The strongest output comes from the post-process shading layer. The model produces flat palette-indexed sprites and a separate procedural shader applies directional light, ambient occlusion, and edge darkening using only colours already in the palette:
Across the categories the model converged on (ReefFish, Grazer, Coral, Jellyfish), the zone × category grid shows the kind of coherent variety I was hoping for:
The temperature sweep is where the limits show. At low temperatures the model collapses to empty sprites, at moderate temperatures it produces recognisable shapes, and beyond about 1.0 it tips into static:
Two of the six categories (Cephalopod and one Abyssal column) never converged at all in the final checkpoint, producing pure noise regardless of sampling settings. I iterated on the training data several times: synthetic only, Wikimedia Commons sourced and palette-quantised, sprite sheet rips, mixed corpora. None of them got those categories to settle.
- About 2.9M parameter transformer decoder, 6 layers, 192 dim, 6 heads
- 80 token vocabulary: 64 palette indices plus PAD, BOS, EOS, MASK, 6 zone tokens, 6 category tokens
- 2D sinusoidal positional encoding so the model can reason about row and column structure
- KV-cache inference for O(n) per-sprite generation
- Sprite breeding through partial completion: take parent A, mask 40% of pixels, seed with parent B's colours, let the model fill the gaps
- Post-process shading that stays inside the 64-colour palette by mapping to per-colour luminance ramps
Two motivations.
The first was practical. I was sketching out small games that could benefit from runtime sprite generation, and the existing options (cloud diffusion, large local models, hand-drawn art) all had problems for an indie scope. I wanted to see whether the bottom-end of the model size scale could give something usable.

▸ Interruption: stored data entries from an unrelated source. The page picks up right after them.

-- ==== Sys2Proof/Machine/Num.lean ====
section
/-!
DEFINITION. Number formats and arithmetic rules (04_numbers): decoding a format into an exact value, rounding an exact value into
a format, the NaN and poison rule, flags, stochastic rounding's random words, and the exact operations every unit rounds.
Exact values are sign, natural magnitude and power of two, so nothing is lost before the one rounding.
-/
namespace Sys2Proof.Num

/-- Exceptions an operation raised. Bits 0 to 6 are FLAGS [6:0] (R116: NV DZ OF UF NX PAIR_INEXACT SATURATED); bits 7, 8, 9 say why
NV was raised (R393 kinds 5, 6, 0); bit 10 is POISON_VALUE (R107), which always traps. -/
abbrev Exc := BitVec 11

def excNone : Exc := 0
/-- NV for a signalling NaN operand (R393 kind 5). -/
def excSNaN : Exc := 0x081
/-- NV for a conversion to an integer type (R393 kind 6). -/
def excInt : Exc := 0x101
/-- NV for any other invalid operation (R393 kind 0). -/
def excInv : Exc := 0x201
def excDZ : Exc := 0x002
def excOF : Exc := 0x004
def excUF : Exc := 0x008
def excNX : Exc := 0x010
def excPair : Exc := 0x020
def excSat : Exc := 0x040
/-- POISON_VALUE (R107). -/
def excPoison : Exc := 0x400

/-- Which special values a floating format has (R92, R95). -/
inductive Cls where
  /-- F64, F32, F16, BF16, AX80: infinities, NaNs, poison NaNs. -/
  | ieee
  /-- E5M2: as IEEE, but one poison code, 0x7F. -/
  | e5m2
  /-- E4M3: no infinity; NaN 0xFF; poison 0x7F. -/
  | e4m3
  /-- E2M3, E3M2, E2M1: finite values only. -/
  | finite
deriving DecidableEq, Repr

/-- A floating format: exponent and fraction widths, bias, largest finite magnitude code, special values, trap format group (R393). -/
structure Fmt where
  ew : Nat
  fw : Nat
  bias : Nat
  maxCode : Nat
  cls : Cls
  grp : Nat
deriving DecidableEq, Repr

def F64 : Fmt := ⟨11, 52, 1023, 0x7FEFFFFFFFFFFFFF, .ieee, 2⟩
def F32 : Fmt := ⟨8, 23, 127, 0x7F7FFFFF, .ieee, 1⟩
def F16 : Fmt := ⟨5, 10, 15, 0x7BFF, .ieee, 0⟩
def BF16 : Fmt := ⟨8, 7, 127, 0x7F7F, .ieee, 3⟩
def E4M3 : Fmt := ⟨4, 3, 7, 0x7E, .e4m3, 4⟩
def E5M2 : Fmt := ⟨5, 2, 15, 0x7B, .e5m2, 4⟩
def E2M3 : Fmt := ⟨2, 3, 1, 0x1F, .finite, 5⟩
def E3M2 : Fmt := ⟨3, 2, 3, 0x1F, .finite, 5⟩
def E2M1 : Fmt := ⟨2, 1, 1, 0x7, .finite, 5⟩
/-- R101: AX80. -/
def AX80 : Fmt := ⟨15, 64, 16383, 0x7FFEFFFFFFFFFFFFFFFF, .ieee, 2⟩

/-- Width of an element in bits. -/
def Fmt.width (f : Fmt) : Nat := 1 + f.ew + f.fw

/-- Weight exponent of the last bit of a subnormal. -/
def Fmt.qmin (f : Fmt) : Int := 1 - (f.bias : Int) - (f.fw : Int)

/-- The sign bit as a number. -/
def Fmt.sgn (f : Fmt) (neg : Bool) : Nat := if neg then 2^(f.ew + f.fw) else 0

The second was methodological. Most of my recent side projects involve agents writing game code, where the success signal is "does it run, does it look right." Training a model is a different kind of agentic task: success signals are noisier, the loop is much slower, and visual verification only kicks in at the end. I wanted to learn how that changes the way I work with agents.
pip install -r requirements.txt
# Smoke test on synthetic data, CPU only
python -m pixelllm.train --synthetic --epochs 5 --device cpu
# Real training run, GPU
python -m pixelllm.train --data-dir data/processed --epochs 50 --fp16 --device cuda
# Sample from a checkpoint
python -m pixelllm.generateBest run reached val_acc 0.9837, val_loss 0.0476 with batch_size 32, grad_accum 2, fp16 on a single RTX 4080 SUPER over about 30 hours. See docs/STATUS.md for the run log and docs/ARCHITECTURE.md for design details.

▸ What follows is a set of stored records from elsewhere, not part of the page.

-- ==== Sys2Proof/Machine/State.lean ====
section
/-!
DEFINITION. The state of the machine as plain data: the strands and their registers (05), the core's shared resources (01, 10, 13,
14), near stores and vaults with their full/empty and poison bits (11), accesses and messages in flight, streams and engines (15,
16), the partitions, chart and Grefiest controller of each part (02, 17, 18). No field is a function.
-/
namespace Sys2Proof.Machine

/-- A byte memory: the bytes that differ from 0, at strictly rising addresses (R424: zeroising writes zero to every byte). -/
abbrev Memory := List Host.Cell

/-- The canonical form: strictly rising addresses, no byte 0. -/
def Memory.wf : Memory → Bool
  | [] => true
  | [c] => c.2 != 0
  | c :: d :: m => c.2 != 0 && c.1 < d.1 && Memory.wf (d :: m)

/-- A core's internal name: part number × 2^18 + logical y × 2^9 + logical x (the layout of R153). -/
abbrev CoreId := Nat

/-- R162: one hardware loop counter. -/
structure Loop where
  count : Word
  start : BitVec 16
  stop : BitVec 17
  rank : BitVec 2
  active : Bool
deriving DecidableEq, Repr

def Loop.off : Loop := ⟨0, 0, 0, 0, false⟩

/-- R125, R126: the registers and control registers of one strand that an instruction of the strand reads or writes in program order.
A faulting older instruction restores them as they stood at its own issue (R252). -/
structure Ctx where
  pc : Word
  x : Vector Word 32
  v : Vector VReg 32
  p : Vector PReg 8
  lc : Vector Loop 3
  d : Vector (BitVec 128) 4
  /-- STATUS.PRIV (R127): true is S mode. -/
  priv : Bool
  /-- STATUS.PPRIV. -/
  ppriv : Bool
  /-- STATUS.BG. -/
  bg : Bool
  /-- STATUS.HND. -/
  hnd : Bool
  /-- MODE [8:0] (R115). -/
  mode : BitVec 9
  /-- FLAGS [6:0] (R116). -/
  flags : BitVec 7
  seed : Word
  /-- STEP (R117). -/
  stepc : Word
  instret : Word
  stealdom : Word
  spillbase : Word
  spilllim : Word
  tvec : Word
  epc : Word
  cause : BitVec 9
  tval : Word
  tscratch : Word
  savebase : Word
  /-- PREEMPT.NOTE (R390). -/
  note : Bool
  /-- INSTRET at the last trap entry: equal to INSTRET until the handler's first instruction completes (R389). -/
  trapAt : Option Word
  /-- R396: registers that fail parity: system cause n (8 x, 9 v, 10 p, 11 control, 12 descriptor or, from 4 up, loop counter) and number. -/
  bad : List (Nat × Nat)
deriving DecidableEq, Repr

- PyTorch 2.0+ for model and training
- NumPy and Pillow for data pipeline
- Wikimedia Commons API for one of the source corpora
- A handcrafted procedural sprite generator for synthetic data
A few honest observations:
- Agents are much better at scaffolding training infrastructure than at choosing training data. Several iterations of "the loss is going down but the samples look bad" came down to the data corpus, not the model.
- Visual verification needs to be wired into the loop early. Without periodic sample dumps you cannot tell whether the model is genuinely learning structure or just memorising a few prototypes.

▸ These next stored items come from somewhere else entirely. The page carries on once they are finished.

-- ==== Sys2Proof/Machine/Far.lean ====
section
/-!
DEFINITION. Straits and far memory (16_far_memory): the FM instructions and VFLIP, admission, translation, line accesses, faults and parking,
the far control block, versions, poison and keys.
-/
namespace Sys2Proof.Machine

/-! ## Straits and far lines (R356, R357, R381) -/

/-- R356: a strait with nothing attached: its link is down. -/
def Strait.off : Strait :=
  { up := false, rate := false, width := 0, ide := false, devOk := false, devRate := false, devWidth := 0, devIde := false, extents := [],
    decoders := [], tlb := [], slots := [], faulty := [] }

def Wafer.strait (w : Wafer) (j : Nat) : Strait := tget Strait.off w.straits j
def Wafer.modStrait (w : Wafer) (j : Nat) (f : Strait → Strait) : Wafer := { w with straits := tset (f (w.strait j)) j w.straits }
def State.modStrait (s : State) (p j : Nat) (f : Strait → Strait) : State := s.modWafer p fun w => w.modStrait j f

/-- R358: the physical strait of a partition-relative index. -/
def Wafer.straitOf (w : Wafer) (q : Ptn) (j : Nat) : Option Nat :=
  if j < 4 * q.count then (w.chart.physIsle (q.first + j / 4)).map fun i => 4 * i + j % 4 else none

/-- The physical straits of a partition. -/
def Wafer.straitsOf (w : Wafer) (q : Ptn) : List Nat := (List.range (4 * q.count)).filterMap fun j => w.straitOf q j

/-- R381: the bytes of a far line as read under a key, and its data poison. -/
def farData (far : List FarLine) (line : Nat) (key : BitVec 512) : Nat × Bool :=
  match far.find? fun f => f.line == line with
  | some f => (if f.key == key then f.data.toNat else Crypto.xts true key line (Crypto.xts false f.key line f.data.toNat), f.poison)
  | none => (Crypto.xts true key line (Config.farDevice line % 2^512), false)

/-- R380, R381: a far line as read under a key. -/
def Wafer.farRead (w : Wafer) (line : Nat) (key : BitVec 512) : Nat × Bool :=
  let r := farData w.far line key
  (r.1, r.2 || w.farBad.contains line)

/-- R381: a far line written under a key. -/
def farPut (f : FarLine) : List FarLine → List FarLine
  | [] => [f]
  | g :: t => if f.line < g.line then f :: g :: t else if f.line == g.line then f :: t else g :: farPut f t

def State.farWrite (s : State) (p line : Nat) (key : BitVec 512) (data : Nat) (poison : Bool) : State :=
  s.modWafer p fun w => { w with far := farPut ⟨line, key, BitVec.ofNat 512 data, poison⟩ w.far, farBad := ndel line w.farBad }

/-- n bytes of a far line from byte o replaced. -/
def patch (line o n v : Nat) : Nat := line % 2^(8 * o) + v % 2^(8 * n) * 2^(8 * o) + line / 2^(8 * (o + n)) * 2^(8 * (o + n))

/-- n bytes at a far physical address written under a key, the rest of the line kept. -/
def State.farPoke (s : State) (p pa n : Nat) (key : BitVec 512) (v : Nat) (poison : Bool) : State :=
  let (old, bad) := (s.wafer p).farRead (pa / 64) key
  s.farWrite p (pa / 64) key (patch old (pa % 64) n v) (poison || (bad && n < 64))

def Ptn.key (q : Ptn) (k : Nat) : Key := vget q.keys k

/-- R357: a decoder of the strait covers a far physical address. -/
def Strait.decodes (t : Strait) (pa : Nat) : Bool := t.decoders.any fun d => d.1 ≤ pa && pa < d.1 + d.2

/-! ## Translation (R366 to R370) -/

/-- R367: a leaf: the far physical address of its slot, the page, and its two words. -/
structure Leaf where
  slot : Nat
  va : Nat
  big : Bool
  w0 : Nat
  w1 : Nat

def pageSize (big : Bool) : Nat := if big then 2^21 else 2^16
def Leaf.size (l : Leaf) : Nat := pageSize l.big

/-- R366: a non-leaf entry is malformed, at its level. -/
def nodeBad (level w0 w1 : Nat) : Bool :=
  bits w0 2 7 ≠ 0 || bits w0 52 12 ≠ 0 || w1 ≠ 0 || (level < 2 && bits w0 9 4 ≠ 0)

/-- R367, R369: a leaf is malformed. -/
def leafBad (big : Bool) (w0 : Nat) : Bool := bits w0 44 4 ≠ 0 || (bits w0 4 1 == 1 && bits w0 3 1 == 0) || (big && bits w0 8 5 ≠ 0)

/-- R366: where level n of the tables takes its index from, and its number of entries. -/
def levelShift (level : Nat) : Nat := match level with | 0 => 39 | 1 => 30 | 2 => 21 | _ => 16
def levelSize (level : Nat) : Nat := if level < 3 then 512 else 32

/-- R369: a read of a table entry by the walker of strait j, or its fault n of the strait class. -/
def State.walkRead (s : State) (p : Nat) (q : Ptn) (j pa : Nat) : Except Nat (Nat × Nat) :=
  let k := q.key 0
  let t := (s.wafer p).strait j
  match k.st with
  | .empty => .error 7
  | .revoked => .error 8
  | .loaded =>
    if !t.decodes pa then .error 9
    else if !t.up || t.faulty.contains (pa / 64) then .error 10
    else
      let (d, bad) := (s.wafer p).farRead (pa / 64) k.value
      if bad then .error 10 else .ok (elem d 64 (pa % 64 / 8), elem d 64 (pa % 64 / 8 + 1))

/-- R366, R369: the walk for a virtual address from a table of a level, whose entries `read` reads: the leaf, or the fault n (rows 1, 2, 5 to
7 of R369). -/
def walkFrom (read : Nat → Except Nat (Nat × Nat)) (va : Nat) : Nat → Nat → Nat → Except Nat Leaf
  | 0, _, _ => .error 4
  | n + 1, level, table =>
    let slot := table + 16 * (va / 2^levelShift level % levelSize level)
    match read slot with
    | .error e => .error e
    | .ok (w0, w1) =>
      let leaf : Bool := bits w0 1 1 == 1
      if bits w0 0 1 == 0 then .error 3
      else if leaf then
        if level < 2 || leafBad (level == 2) w0 then .error 4
        else .ok ⟨slot, va / pageSize (level == 2) * pageSize (level == 2), level == 2, w0, w1⟩
      else if level == 3 || nodeBad level w0 w1 then .error 4
      else walkFrom read va n (level + 1) (bits w0 9 43 * 2^9)

def State.walk (s : State) (p : Nat) (q : Ptn) (j va : Nat) : Except Nat Leaf :=
  if !q.far.en then .error 3 else walkFrom (s.walkRead p q j) va 4 0 q.far.root

/-- R373: the leaf that the tables of a moment have for a virtual address. -/
def FarTables.leaf (t : FarTables) (va : Nat) : Option Leaf :=
  let read (pa : Nat) : Except Nat (Nat × Nat) :=
    let d := (farData t.lines (pa / 64) t.key).1
    .ok (elem d 64 (pa % 64 / 8), elem d 64 (pa % 64 / 8 + 1))
  (walkFrom read va 4 0 t.root).toOption

/-- R373: the tables of a partition as they stand; where translation is off, or key 0 has never been loaded, no page is mapped. -/
def State.tables (s : State) (p : Nat) (q : Ptn) : Option FarTables :=
  if q.far.en && (q.key 0).st != .empty then some ⟨q.far.root, (q.key 0).value, (s.wafer p).far⟩ else none

/-- R370: a strait's cached leaf for a virtual address. -/
def Strait.hit (t : Strait) (va : Nat) : Option TlbEntry := t.tlb.find? fun e => e.va ≤ va && va < e.va + pageSize e.big

/-- A leaf as a TLB holds it. -/
def Leaf.cached (l : Leaf) : TlbEntry := ⟨l.slot, l.va, l.big, BitVec.ofNat 64 l.w0, BitVec.ofNat 64 l.w1, 0⟩

/-- The leaf that translates an address at a strait: the cached one, or, with `walk`, the one a walk would find. -/
def State.leafAt (s : State) (p : Nat) (q : Ptn) (j va : Nat) (walk : Bool) : Option TlbEntry :=
  match ((s.wafer p).strait j).hit va with
  | some e => some e
  | none => if walk then (match s.walk p q j va with | .ok l => some l.cached | .error _ => none) else none

/-- R368: the core is in a group of a mask. -/
def Ptn.inGroup (q : Ptn) (c : CoreId) (mask : Nat) : Bool :=
  (List.range 64).any fun g =>
    let w := (vget q.far.groups g).toNat
    mask.testBit g && w.testBit 36 && bits w 0 9 ≤ cX c && cX c < bits w 0 9 + bits w 18 9 && bits w 9 9 ≤ cY c
      && cY c < bits w 9 9 + bits w 27 9

/-! ## Commands (R358 to R365) -/

/-- R360: fields of an SPB. -/
def spbF (b : BitVec 512) (w lo n : Nat) : Nat := bits b.toNat (64 * w + lo) n
def spbWord (b : BitVec 512) (w : Nat) : Word := BitVec.ofNat 64 (spbF b w 0 64)
def spbI32 (b : BitVec 512) (w lo : Nat) : Word := sx64 32 (spbF b w lo 32)

/-- R360, R363. -/
def spbEs (b : BitVec 512) : Nat := 2^spbF b 7 8 3
def spbIw (b : BitVec 512) : Nat := if spbF b 7 11 1 = 1 then 8 else 4
def spbPhys (b : BitVec 512) : Bool := spbF b 7 22 1 == 1
def spbLim (b : BitVec 512) : Nat := if spbPhys b then 2^52 else 2^48

/-- R379: FMPUT and FMSCAT write far memory; FMGATH and FMSCAT go by elements. -/
def farWrites (kind : Nat) : Bool := kind == 1 || kind == 3
def farElems (kind : Nat) : Bool := kind == 2 || kind == 3

/-- Line accesses, or elements, of a command. -/
def farCount (kind : Nat) (b : BitVec 512) : Nat :=
  if farElems kind then spbF b 2 0 32 else if kind == 4 then 0 else spbF b 2 32 16 * (spbF b 2 0 32 / 64)

/-- R365: bytes a command counts in FPBC. -/
def farBytes (kind : Nat) (b : BitVec 512) : Nat :=
  if kind == 1 then spbF b 2 0 32 * spbF b 2 32 16 else if kind == 3 then spbF b 2 0 32 * spbEs b else 0

/-- R361: FAR form, or far physical under PHYS. -/
def farForm (phys : Bool) (a : Word) : Bool := space a == 4 && bits a.toNat (if phys then 52 else 48) (if phys then 8 else 12) == 0
def farAddr (a : Nat) : Word := BitVec.ofNat 64 (4 * 2^60 + a % 2^52)

/-- R361 row 1. -/
def spbReserved (kind : Nat) (b : BitVec 512) : Bool :=
  let depth := spbF b 7 12 2
  let es := spbF b 7 8 3
  let fe := spbF b 7 5 1 = 1
  spbF b 2 48 16 ≠ 0 || spbF b 7 7 1 ≠ 0 || spbF b 7 14 2 ≠ 0 || spbF b 7 25 39 ≠ 0
    || (if farElems kind then
          spbF b 2 32 16 ≠ 0 || es < 2 || 6 < es || depth == 3 || (fe && (kind == 3 || es < 3)) || (depth < 1 && spbWord b 5 ≠ 0)
            || (depth < 2 && spbWord b 6 ≠ 0)
        else es ≠ 0 || spbF b 7 11 1 ≠ 0 || depth ≠ 0 || spbWord b 4 ≠ 0 || spbWord b 5 ≠ 0 || spbWord b 6 ≠ 0 || (fe && kind == 1))

/-- R361 row 4. -/
def spbMisaligned (kind : Nat) (b : BitVec 512) : Bool :=
  if farElems kind then
    spbF b 0 0 64 % spbEs b ≠ 0 || spbF b 1 0 64 % 32 ≠ 0 || spbF b 4 0 64 % spbIw b ≠ 0 || spbF b 5 0 64 % spbIw b ≠ 0
      || spbF b 6 0 64 % spbIw b ≠ 0
  else spbF b 0 0 64 % 64 ≠ 0 || spbF b 3 0 32 % 64 ≠ 0 || spbF b 2 0 32 % 64 ≠ 0 || spbF b 1 0 64 % 32 ≠ 0 || spbF b 3 32 32 % 32 ≠ 0

/-- R361 row 5: the rows of the vault side, and the index list. -/
def vaultRows (kind : Nat) (b : BitVec 512) : List (Word × Nat) :=
  if farElems kind then [(spbWord b 1, spbF b 2 0 32 * spbEs b)]
  else (List.range (spbF b 2 32 16)).map fun r => (spbWord b 1 + BitVec.ofNat 64 r * spbI32 b 3 32, spbF b 2 0 32)
def indexRows (kind : Nat) (b : BitVec 512) : List (Word × Nat) := if farElems kind then [(spbWord b 4, spbF b 2 0 32 * spbIw b)] else []

/-- R361 row 8: a far row passes the end of the address space. -/
def rowsOut (kind : Nat) (b : BitVec 512) : Bool :=
  let rows := spbF b 2 32 16
  let base : Int := (spbF b 0 0 52 : Nat)
  let lim : Int := (spbLim b : Nat)
  let w : Int := (spbF b 2 0 32 : Nat)
  !farElems kind && w ≠ 0 && (List.range rows).any fun r =>
    let a : Int := base + (r : Int) * sx 32 (spbF b 3 0 32)
    a < 0 || lim < a + w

- A small model leaves nowhere to hide. With 2.9M parameters the model fails honestly: weak categories produce noise rather than confident-looking nonsense.
- Knowing when to stop is part of the work. After several training-data iterations I judged that the agentic loop had hit a ceiling for this architecture, and that pushing further would mean changing the model or the problem rather than the data.
Frozen. The repo captures where the experiment landed: a working pipeline, a trained checkpoint, and outputs that show both what the approach can do and where it falls short. I am sharing it as-is rather than polishing it, because the value here is in the trail, not the destination.
If I came back to it I would try a hybrid: keep the autoregressive structure for the palette discipline, but add a small diffusion head for the shape coarse-pass, and condition on a richer prompt vocabulary. The current zone-and-category bottleneck is too narrow for the data to lift.
This repository was extracted from a private monorepo where I work on many side projects together. The single initial commit reflects the migration, not the development cadence; the work itself unfolded across many sessions.
MIT